I first got involved in theater in 1968, at the height of a social tumult. I was a poet.
Blacks have traditionally had to operate in a situation where whites have set themselves up as the custodians of the black experience.
I think it was the ability of the theater to communicate ideas and extol virtues that drew me to it. And also, I was, and remain, fascinated by the idea of an audience as a community of people who gather willingly to bear witness.
All art is political in the sense that it serves someone's politics.
I'm a De Niro fan. I went eleven years without seeing a movie; the last one before that, February 1980, was De Niro and Scorsese in 'Raging Bull,' and when I went back, it was 'Cape Fear,' with De Niro and Scorsese. I picked up right where I left off at.
I had always been fascinated with Napoleon because he was a self-made emperor; Victor Hugo said, 'Napoleon's will to power,' and it was the title of my paper. And I submitted it to my teacher, and he didn't think I had written it. And he wanted me to explain it to him.
The blues are important primarily because they contain the cultural expression and the cultural response to blacks in America and to the situation that they find themselves in.

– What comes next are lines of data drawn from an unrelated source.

-- ==== Sys2Proof/Machine/Fabric.lean ====
section
/-! DEFINITION. Ports, lanes, filters and announcements (R279-R283, R324), and the sending side of the router: sequence numbers,
routes and arbitration (R284-R287). -/

namespace Sys2Proof.Machine

/-- A refused event. -/
def noEvent (name : String) : Host.Outcome State Fault Refusal := .refused (.notEnabled name)

/-! ## Lanes (R281-R283, R324) -/

/-- The lane of a port in a state. -/
def laneOf (s : State) (p : Port) (l : Lane) : LaneSt := (s.hub.port p).lane l

/-- Replace a lane, its state apart. -/
def putLane (s : State) (p : Port) (l : Lane) (y : LaneSt) : State := s.setHub (s.hub.putPort p ((s.hub.port p).putLane l y))

/-- Does a lane receive data? -/
def LaneSt.hears (y : LaneSt) : Bool := y.state == 2 || y.state == 3

/-- A flit is received (R282): a bad CRC sends a NAK, and the lane holds the later flits until the failed one comes again. -/
def execFlitReceived (p : Port) (l : Lane) (crcOk : Bool) (s : State) : Host.Outcome State Fault Refusal :=
  let y := laneOf s p l
  if y.hears then .next (putLane s p l { y with holding := !crcOk }) else noEvent "FLIT_RECEIVED"

/-- Count a retry of a port (R281: `pt.lane` [63:32]). -/
def countRetry (s : State) (p : Port) : State :=
  s.setHub (s.hub.putPort p { s.hub.port p with retries := (s.hub.port p).retries + 1 })

/-- A NAK arrives, or a replay ends (R282). A NAK on a lane in UP starts a replay; a replay that passes returns the lane to UP; a
replay that fails starts another, and after 16 in a row the lane is DOWN. A lane in RX-DARK, which still sends data, replays where it
is: it leaves that state only through TRAIN (R283) or to DOWN; its `fails` counts the replays begun since one has passed, one more than
those that have failed. A NAK of the patterns of a lane in TRAIN says that its training has failed: the lane
is DOWN (Table 16.2, log 58). -/
def execNakReceived (p : Port) (l : Lane) (passed : Bool) (s : State) : Host.Outcome State Fault Refusal :=
  let y := laneOf s p l
  if y.state = 2 then
    (if passed then noEvent "NAK_RECEIVED" else .next (setLane (countRetry s p) p l 3))
  else if y.state = 4 then
    if passed then (if y.fails = 0 then noEvent "NAK_RECEIVED" else .next (putLane s p l { y with fails := 0 }))
    else if 16 ≤ y.fails then .next (setLane s p l 5)
    else .next (putLane (countRetry s p) p l { y with fails := y.fails + 1 })
  else if y.state = 1 ∧ s.hub.lit p l then (if passed then noEvent "NAK_RECEIVED" else .next (setLane s p l 5))
  else if y.state = 3 then
    if passed then .next (setLane s p l 2)
    else if 15 ≤ y.fails then .next (setLane s p l 5)
    else .next (putLane (countRetry s p) p l { y with fails := y.fails + 1 })
  else noEvent "NAK_RECEIVED"
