-- ==== Sys2Proof/Machine/Issue.lean ====
section
/-! DEFINITION. Fetching (R89, R213), readiness (R28, R29, R212), the issue pick (R214), landing results, held words (R162, R212), and words
that fail decode or fetch (R58, R59, R89). -/

namespace Sys2Proof

/-- The s registers that a scalar or memory word reads. -/
def Instr.scalarSrcs : Instr → List SReg
  | .add _ a b => [a, b] | .sub _ a b => [a, b] | .and _ a b => [a, b] | .or _ a b => [a, b] | .xor _ a b => [a, b]
  | .sll _ a b => [a, b] | .srl _ a b => [a, b] | .sra _ a b => [a, b] | .slt _ a b => [a, b] | .sltu _ a b => [a, b]
  | .min _ a b => [a, b] | .minu _ a b => [a, b] | .max _ a b => [a, b] | .maxu _ a b => [a, b] | .mul _ a b => [a, b]
  | .mulh _ a b => [a, b] | .mulhu _ a b => [a, b] | .divs _ a b => [a, b] | .rems _ a b => [a, b] | .divn _ a b => [a, b]
  | .remn _ a b => [a, b]
  | .addi _ a _ => [a] | .andi _ a _ => [a] | .ori _ a _ => [a] | .xori _ a _ => [a] | .slli _ a _ => [a] | .srli _ a _ => [a]
  | .srai _ a _ => [a] | .slti _ a _ => [a] | .sltiu _ a _ => [a] | .lsi d _ => [d]
  | .cmpeq _ a b => [a, b] | .cmpne _ a b => [a, b] | .cmplt _ a b => [a, b] | .cmpltu _ a b => [a, b]
  | .cmpge _ a b => [a, b] | .cmpgeu _ a b => [a, b]
  | .srw a _ => [a] | .bptr _ a _ => [a] | .bjt _ a i => [a, i]
  | .lb _ a _ => [a] | .lbu _ a _ => [a] | .lh _ a _ => [a] | .lhu _ a _ => [a] | .lw _ a _ => [a] | .lwu _ a _ => [a]
  | .ld _ a _ => [a] | .lq _ a _ => [a]
  | .sb v a _ => [v, a] | .sh v a _ => [v, a] | .sw v a _ => [v, a] | .sd v a _ => [v, a] | .sq v a _ => [v, v + 1, a]
  | .amow _ a b _ => [a, b] | .amod _ a b _ => [a, b] | .casw d a b => [d, a, b] | .casd d a b => [d, a, b]
  | .casq d a b => [d, d + 1, a, b, b + 1]
  | .waitt a => [a]
  | _ => []

/-- The s registers that a word of the other engines reads. -/
def Instr.engineSrcs : Instr → List SReg
  | .vsplat _ s _ => [s] | .vins _ s _ _ => [s] | .vldh _ s _ _ _ => [s] | .vsth _ s _ _ _ => [s] | .vldm _ s _ _ => [s]
  | .vstm _ s _ _ => [s]
  | .vxcGather a b => [a, b] | .vxcScatter a b => [a, b] | .vxcHandleGather a b => [a, b] | .vxcHandleScatter a b => [a, b]
  | .vxcTableLookup a b => [a, b]
  | .bload _ _ s _ => [s] | .mma _ _ s _ _ => [s] | .drain _ _ s _ => [s] | .dbias _ _ s => [s] | .dact _ _ s => [s]
  | .dtt _ s => [s] | .dclamp _ _ s => [s] | .drainm _ _ s _ => [s] | .fft _ _ s _ => [s] | .ifft _ _ s _ => [s]
  | .shtf _ _ s _ => [s] | .shti _ _ s _ => [s] | .plan _ _ s _ => [s] | .mma3 _ _ s _ => [s] | .layerf _ _ s => [s]
  | .layerd _ _ s => [s] | .layerw _ _ s => [s] | .layeru _ _ s => [s]
  | .copy _ _ s => [s] | .chain _ _ s => [s] | .pref _ _ s _ => [s] | .retn _ _ s => [s] | .invr _ _ s _ => [s]
  | .copyo _ _ s => [s] | .chaino _ _ s => [s] | .copya _ _ s => [s] | .chaina _ _ s => [s] | .offl _ _ s _ => [s]
  | .wbr _ _ s _ => [s]
  | .zpop _ _ s _ => [s] | .zpush _ _ s _ => [s] | .zopen _ _ s _ => [s] | .tune _ _ s => [s] | .trav _ _ s => [s]
  | .pushr _ _ s _ => [s] | .ncomb _ _ s => [s]
  | .pinitr _ _ x => [x] | .rinit _ _ x => [x] | .rcommit _ _ x => [x] | .rfree _ _ x => [x] | .halloc _ s => [s]
  | .hfmt _ s => [s] | .dreg _ y => [y] | .tlim x => [x] | .tset x => [x] | .sread _ y => [y] | .sstep x => [x] | .sskip x => [x]
  | .csrr _ a _ => [a] | .csrw d a _ => [d, a] | .tlbiPage a => [a] | .tlbiKey a => [a] | .tlbiAll a => [a] | .keyset a => [a]
  | .gang a => [a] | .gres a => [a] | .graphLoad a => [a] | .graphStart a => [a] | .graphStop a => [a] | .graphUnload a => [a]
  | .mbx _ a _ => [a] | .mcload a _ => [a]
  | _ => []

/-- The b and c registers that a word reads. -/
def Instr.otherSrcs : Instr → List Machine.Dst
  | .cand _ a b => [.c a, .c b] | .cor _ a b => [.c a, .c b] | .cxor _ a b => [.c a, .c b] | .candn _ a b => [.c a, .c b]
  | .btr b c => [.b b, .c c] | .btrFalse b c => [.b b, .c c] | .btrAlways b => [.b b]
  | .btrl _ b c => [.b b, .c c] | .btrlFalse _ b c => [.b b, .c c] | .btrlAlways _ b => [.b b]
  | .gset _ c => [.c c]
  | _ => []

/-- The s registers that `FORK` copies (R19). -/
def Instr.forkSrcs : Instr → List SReg
  | .fork _ _ _ => (List.finRange 64).filter fun r => decide (1 ≤ r.val) && decide (r.val ≤ 15)
  | _ => []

And contained in the blues is a philosophical system at work. And as part of the oral tradition, this is a way of passing along information.
A novelist writes a novel, and people read it. But reading is a solitary act. While it may elicit a varied and personal response, the communal nature of the audience is like having five hundred people read your novel and respond to it at the same time. I find that thrilling.
Like most people, I have this sort of love-hate relationship with Pittsburgh. This is my home, and at times I miss it and find it tremendously exciting, and other times I want to catch the first thing out that has wheels.
I once wrote a short story called 'The Best Blues Singer in the World,' and it went like this: 'The streets that Balboa walked were his own private ocean, and Balboa was drowning.' End of story. That says it all. Nothing else to say. I've been rewriting that same story over and over again. All my plays are rewriting that same story.
I don't write particularly to effect social change. I believe writing can do that, but that's not why I write.
Keep your hands moving. Writing is rewriting.
I don't look at our society today too much. My focus is still in the past, and part of the reason is because what I do - the wellspring of art, or what I do - l get from the blues. So I listen to the music of a particular period that I'm working on, and I think inside the music is clues to what is happening with the people.
My plays are ultimately about love, honor, duty, betrayal.
My influences have been what I call my four Bs - the primary one being the blues, then Borges, Baraka, and Bearden.
I write the black experience in America, and contained within that experience, because it is a human experience, are all the universalities.
I try to explore, in terms of the life I know best, those things which are common to all cultures.
For me, the original play becomes an historical document: This is where I was when I wrote it, and I have to move on now to something else.
Anything you want to know, you ask the characters.
Jazz in itself is not struggling. That is, the music itself is not struggling... It's the attitude that's in trouble. My plays insist that we should not forget or toss away our history.